**Exercise input:**
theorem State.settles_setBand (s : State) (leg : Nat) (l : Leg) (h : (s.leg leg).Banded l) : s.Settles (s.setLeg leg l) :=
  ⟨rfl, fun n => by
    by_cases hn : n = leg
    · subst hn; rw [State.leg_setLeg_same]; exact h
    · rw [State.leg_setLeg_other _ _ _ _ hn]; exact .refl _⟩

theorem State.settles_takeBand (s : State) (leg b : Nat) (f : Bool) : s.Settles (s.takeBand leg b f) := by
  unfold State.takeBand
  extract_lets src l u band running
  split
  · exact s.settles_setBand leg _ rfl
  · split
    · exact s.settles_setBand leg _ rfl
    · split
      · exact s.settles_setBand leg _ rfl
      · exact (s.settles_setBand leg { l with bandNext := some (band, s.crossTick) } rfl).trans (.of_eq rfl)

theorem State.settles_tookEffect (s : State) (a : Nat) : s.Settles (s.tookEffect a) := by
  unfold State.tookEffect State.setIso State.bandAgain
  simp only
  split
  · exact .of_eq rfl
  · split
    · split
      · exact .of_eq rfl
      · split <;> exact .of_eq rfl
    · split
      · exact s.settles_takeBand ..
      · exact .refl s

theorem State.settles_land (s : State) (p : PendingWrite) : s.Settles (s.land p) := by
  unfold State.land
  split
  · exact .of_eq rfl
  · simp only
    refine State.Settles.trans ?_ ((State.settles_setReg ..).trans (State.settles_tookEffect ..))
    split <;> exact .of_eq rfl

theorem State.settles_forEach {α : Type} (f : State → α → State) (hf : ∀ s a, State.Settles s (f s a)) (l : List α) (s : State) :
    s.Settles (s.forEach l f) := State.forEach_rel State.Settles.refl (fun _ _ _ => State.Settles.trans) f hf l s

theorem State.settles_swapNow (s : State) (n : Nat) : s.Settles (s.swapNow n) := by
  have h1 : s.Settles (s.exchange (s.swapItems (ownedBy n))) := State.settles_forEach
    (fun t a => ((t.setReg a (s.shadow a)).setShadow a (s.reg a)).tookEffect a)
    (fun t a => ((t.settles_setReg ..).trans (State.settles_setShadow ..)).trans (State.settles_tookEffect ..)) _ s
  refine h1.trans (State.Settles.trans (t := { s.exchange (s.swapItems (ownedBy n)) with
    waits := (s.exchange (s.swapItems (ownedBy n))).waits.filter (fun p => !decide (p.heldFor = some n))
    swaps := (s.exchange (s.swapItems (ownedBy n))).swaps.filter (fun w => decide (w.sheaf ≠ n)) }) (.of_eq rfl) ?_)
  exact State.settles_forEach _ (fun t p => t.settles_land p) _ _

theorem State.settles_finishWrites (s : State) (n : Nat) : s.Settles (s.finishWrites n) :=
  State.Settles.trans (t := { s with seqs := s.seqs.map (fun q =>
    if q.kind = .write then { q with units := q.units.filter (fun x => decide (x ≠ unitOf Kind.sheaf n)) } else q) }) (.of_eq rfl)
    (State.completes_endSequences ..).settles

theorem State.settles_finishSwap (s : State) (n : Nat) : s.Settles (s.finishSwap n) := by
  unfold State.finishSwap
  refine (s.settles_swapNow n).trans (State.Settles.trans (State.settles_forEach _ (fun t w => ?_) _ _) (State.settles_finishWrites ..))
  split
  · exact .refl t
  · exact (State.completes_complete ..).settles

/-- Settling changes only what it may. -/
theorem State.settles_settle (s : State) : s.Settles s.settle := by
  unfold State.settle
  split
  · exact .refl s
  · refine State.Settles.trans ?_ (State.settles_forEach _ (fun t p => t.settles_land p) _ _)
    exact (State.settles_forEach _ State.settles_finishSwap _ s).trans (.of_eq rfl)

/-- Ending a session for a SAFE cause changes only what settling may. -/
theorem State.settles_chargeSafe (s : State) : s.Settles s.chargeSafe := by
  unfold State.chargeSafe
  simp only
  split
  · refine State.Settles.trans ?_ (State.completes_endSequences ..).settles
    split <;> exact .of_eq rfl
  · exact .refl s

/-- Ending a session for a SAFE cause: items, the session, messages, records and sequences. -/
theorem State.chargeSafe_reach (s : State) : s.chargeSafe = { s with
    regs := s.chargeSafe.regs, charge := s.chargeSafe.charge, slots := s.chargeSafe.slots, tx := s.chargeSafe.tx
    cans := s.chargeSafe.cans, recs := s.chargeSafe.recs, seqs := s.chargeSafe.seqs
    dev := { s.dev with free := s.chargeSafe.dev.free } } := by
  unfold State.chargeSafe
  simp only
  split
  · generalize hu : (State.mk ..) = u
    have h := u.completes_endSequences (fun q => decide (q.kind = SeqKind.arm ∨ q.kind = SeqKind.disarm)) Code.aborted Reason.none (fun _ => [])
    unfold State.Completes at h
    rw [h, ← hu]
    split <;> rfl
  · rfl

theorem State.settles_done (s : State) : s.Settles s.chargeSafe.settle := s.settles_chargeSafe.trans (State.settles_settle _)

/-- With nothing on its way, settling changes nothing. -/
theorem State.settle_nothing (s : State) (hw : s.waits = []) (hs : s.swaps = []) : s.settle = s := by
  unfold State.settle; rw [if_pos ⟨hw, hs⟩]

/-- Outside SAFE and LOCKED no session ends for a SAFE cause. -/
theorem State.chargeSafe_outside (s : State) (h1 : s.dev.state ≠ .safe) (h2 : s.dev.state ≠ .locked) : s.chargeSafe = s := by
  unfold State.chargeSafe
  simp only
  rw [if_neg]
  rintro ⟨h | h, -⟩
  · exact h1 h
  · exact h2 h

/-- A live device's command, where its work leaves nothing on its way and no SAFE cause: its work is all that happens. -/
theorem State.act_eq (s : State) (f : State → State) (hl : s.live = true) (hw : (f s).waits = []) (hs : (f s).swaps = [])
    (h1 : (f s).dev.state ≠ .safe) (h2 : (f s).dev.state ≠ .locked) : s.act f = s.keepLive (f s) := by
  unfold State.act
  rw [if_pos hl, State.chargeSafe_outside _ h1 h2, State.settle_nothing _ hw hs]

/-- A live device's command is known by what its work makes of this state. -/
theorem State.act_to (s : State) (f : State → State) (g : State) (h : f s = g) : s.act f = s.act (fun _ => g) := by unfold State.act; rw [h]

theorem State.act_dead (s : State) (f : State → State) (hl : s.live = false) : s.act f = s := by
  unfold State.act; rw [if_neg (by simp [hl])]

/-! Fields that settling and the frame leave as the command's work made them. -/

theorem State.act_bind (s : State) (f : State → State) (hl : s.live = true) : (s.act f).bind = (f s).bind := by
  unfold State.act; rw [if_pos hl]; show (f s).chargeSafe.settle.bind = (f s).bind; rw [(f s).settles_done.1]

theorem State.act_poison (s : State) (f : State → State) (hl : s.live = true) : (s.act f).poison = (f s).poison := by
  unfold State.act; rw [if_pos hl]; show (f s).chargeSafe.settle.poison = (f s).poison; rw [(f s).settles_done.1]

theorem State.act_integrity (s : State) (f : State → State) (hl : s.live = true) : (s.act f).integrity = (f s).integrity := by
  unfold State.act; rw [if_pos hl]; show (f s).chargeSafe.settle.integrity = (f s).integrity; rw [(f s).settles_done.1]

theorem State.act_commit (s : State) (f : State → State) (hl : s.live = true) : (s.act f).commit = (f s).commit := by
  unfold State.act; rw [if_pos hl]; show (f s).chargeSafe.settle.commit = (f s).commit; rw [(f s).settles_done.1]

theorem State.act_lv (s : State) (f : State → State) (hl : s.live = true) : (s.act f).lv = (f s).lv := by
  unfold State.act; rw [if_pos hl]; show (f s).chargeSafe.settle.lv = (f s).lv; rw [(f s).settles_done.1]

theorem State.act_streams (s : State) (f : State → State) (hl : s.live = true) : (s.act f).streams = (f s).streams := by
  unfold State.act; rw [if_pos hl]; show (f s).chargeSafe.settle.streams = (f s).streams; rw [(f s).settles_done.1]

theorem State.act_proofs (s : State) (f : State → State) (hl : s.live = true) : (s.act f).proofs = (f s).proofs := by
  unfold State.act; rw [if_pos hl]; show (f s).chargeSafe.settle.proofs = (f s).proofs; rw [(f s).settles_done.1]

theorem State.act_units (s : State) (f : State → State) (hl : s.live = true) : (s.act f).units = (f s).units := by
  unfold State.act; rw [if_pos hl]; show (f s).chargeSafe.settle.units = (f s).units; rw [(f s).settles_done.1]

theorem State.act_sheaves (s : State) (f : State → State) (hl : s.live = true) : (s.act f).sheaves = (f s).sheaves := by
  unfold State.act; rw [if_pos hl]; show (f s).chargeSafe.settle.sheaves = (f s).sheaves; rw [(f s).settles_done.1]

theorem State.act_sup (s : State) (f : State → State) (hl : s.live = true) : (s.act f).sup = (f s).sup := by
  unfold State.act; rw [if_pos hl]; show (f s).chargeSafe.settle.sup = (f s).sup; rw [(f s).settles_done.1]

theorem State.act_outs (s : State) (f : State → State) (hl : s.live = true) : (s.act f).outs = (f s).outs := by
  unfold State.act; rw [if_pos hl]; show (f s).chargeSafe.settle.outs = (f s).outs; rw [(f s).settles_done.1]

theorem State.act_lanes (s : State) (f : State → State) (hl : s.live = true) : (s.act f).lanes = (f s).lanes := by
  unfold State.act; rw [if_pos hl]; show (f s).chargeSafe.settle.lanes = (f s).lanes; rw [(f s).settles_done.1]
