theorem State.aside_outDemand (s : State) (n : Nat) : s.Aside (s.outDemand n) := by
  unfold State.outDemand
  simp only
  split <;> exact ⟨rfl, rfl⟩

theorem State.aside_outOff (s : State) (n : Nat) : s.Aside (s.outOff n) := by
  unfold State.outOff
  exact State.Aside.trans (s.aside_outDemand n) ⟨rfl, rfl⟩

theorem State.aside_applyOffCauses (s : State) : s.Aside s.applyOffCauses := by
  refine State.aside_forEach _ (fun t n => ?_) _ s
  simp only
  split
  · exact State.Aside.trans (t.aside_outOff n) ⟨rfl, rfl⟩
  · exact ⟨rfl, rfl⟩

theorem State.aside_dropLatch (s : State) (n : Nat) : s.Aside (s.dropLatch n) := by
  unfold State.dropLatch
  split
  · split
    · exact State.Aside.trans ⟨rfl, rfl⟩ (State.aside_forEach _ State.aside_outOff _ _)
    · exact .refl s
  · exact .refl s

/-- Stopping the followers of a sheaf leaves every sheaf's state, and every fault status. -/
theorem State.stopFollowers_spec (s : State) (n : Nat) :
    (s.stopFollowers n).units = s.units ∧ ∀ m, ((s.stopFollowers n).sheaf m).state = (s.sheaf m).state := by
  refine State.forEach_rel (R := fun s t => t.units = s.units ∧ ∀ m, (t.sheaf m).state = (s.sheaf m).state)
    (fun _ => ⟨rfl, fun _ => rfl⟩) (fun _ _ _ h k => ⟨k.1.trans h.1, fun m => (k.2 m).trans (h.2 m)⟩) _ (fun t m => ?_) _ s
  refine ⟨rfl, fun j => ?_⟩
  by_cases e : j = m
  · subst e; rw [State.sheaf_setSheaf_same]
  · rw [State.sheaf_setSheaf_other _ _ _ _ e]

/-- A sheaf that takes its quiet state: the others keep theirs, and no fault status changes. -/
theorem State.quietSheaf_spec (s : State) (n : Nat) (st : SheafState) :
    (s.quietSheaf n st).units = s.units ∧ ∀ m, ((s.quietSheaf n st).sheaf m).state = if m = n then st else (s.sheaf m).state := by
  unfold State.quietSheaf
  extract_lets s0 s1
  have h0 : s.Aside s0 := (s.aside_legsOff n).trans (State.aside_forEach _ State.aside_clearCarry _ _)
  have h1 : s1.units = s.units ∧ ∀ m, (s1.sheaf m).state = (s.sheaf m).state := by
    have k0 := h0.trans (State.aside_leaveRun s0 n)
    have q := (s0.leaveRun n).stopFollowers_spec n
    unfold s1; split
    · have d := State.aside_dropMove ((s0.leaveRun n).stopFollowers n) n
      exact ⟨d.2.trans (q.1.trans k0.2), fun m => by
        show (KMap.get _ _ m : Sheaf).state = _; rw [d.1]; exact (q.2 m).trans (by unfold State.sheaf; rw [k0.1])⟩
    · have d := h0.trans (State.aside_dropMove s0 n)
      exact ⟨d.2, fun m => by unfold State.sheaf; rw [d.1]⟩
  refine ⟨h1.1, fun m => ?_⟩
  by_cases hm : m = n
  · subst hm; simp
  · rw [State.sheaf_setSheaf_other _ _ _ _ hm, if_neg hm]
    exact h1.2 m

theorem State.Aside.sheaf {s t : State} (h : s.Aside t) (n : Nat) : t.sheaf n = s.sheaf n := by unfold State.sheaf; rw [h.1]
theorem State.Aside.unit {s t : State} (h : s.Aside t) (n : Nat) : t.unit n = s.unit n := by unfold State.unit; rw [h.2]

**What to do:**
From the line containing "theorem State.act_dead (s" down to the line containing "s).integrity; rw [(f s).settles_done.1]" in the material above, reproduce every line exactly, including the two end lines.

**Answer to the exercise:**
theorem State.act_dead (s : State) (f : State → State) (hl : s.live = false) : s.act f = s := by
  unfold State.act; rw [if_neg (by simp [hl])]

/-! Fields that settling and the frame leave as the command's work made them. -/

theorem State.act_bind (s : State) (f : State → State) (hl : s.live = true) : (s.act f).bind = (f s).bind := by
  unfold State.act; rw [if_pos hl]; show (f s).chargeSafe.settle.bind = (f s).bind; rw [(f s).settles_done.1]

theorem State.act_poison (s : State) (f : State → State) (hl : s.live = true) : (s.act f).poison = (f s).poison := by
  unfold State.act; rw [if_pos hl]; show (f s).chargeSafe.settle.poison = (f s).poison; rw [(f s).settles_done.1]

theorem State.act_integrity (s : State) (f : State → State) (hl : s.live = true) : (s.act f).integrity = (f s).integrity := by
  unfold State.act; rw [if_pos hl]; show (f s).chargeSafe.settle.integrity = (f s).integrity; rw [(f s).settles_done.1]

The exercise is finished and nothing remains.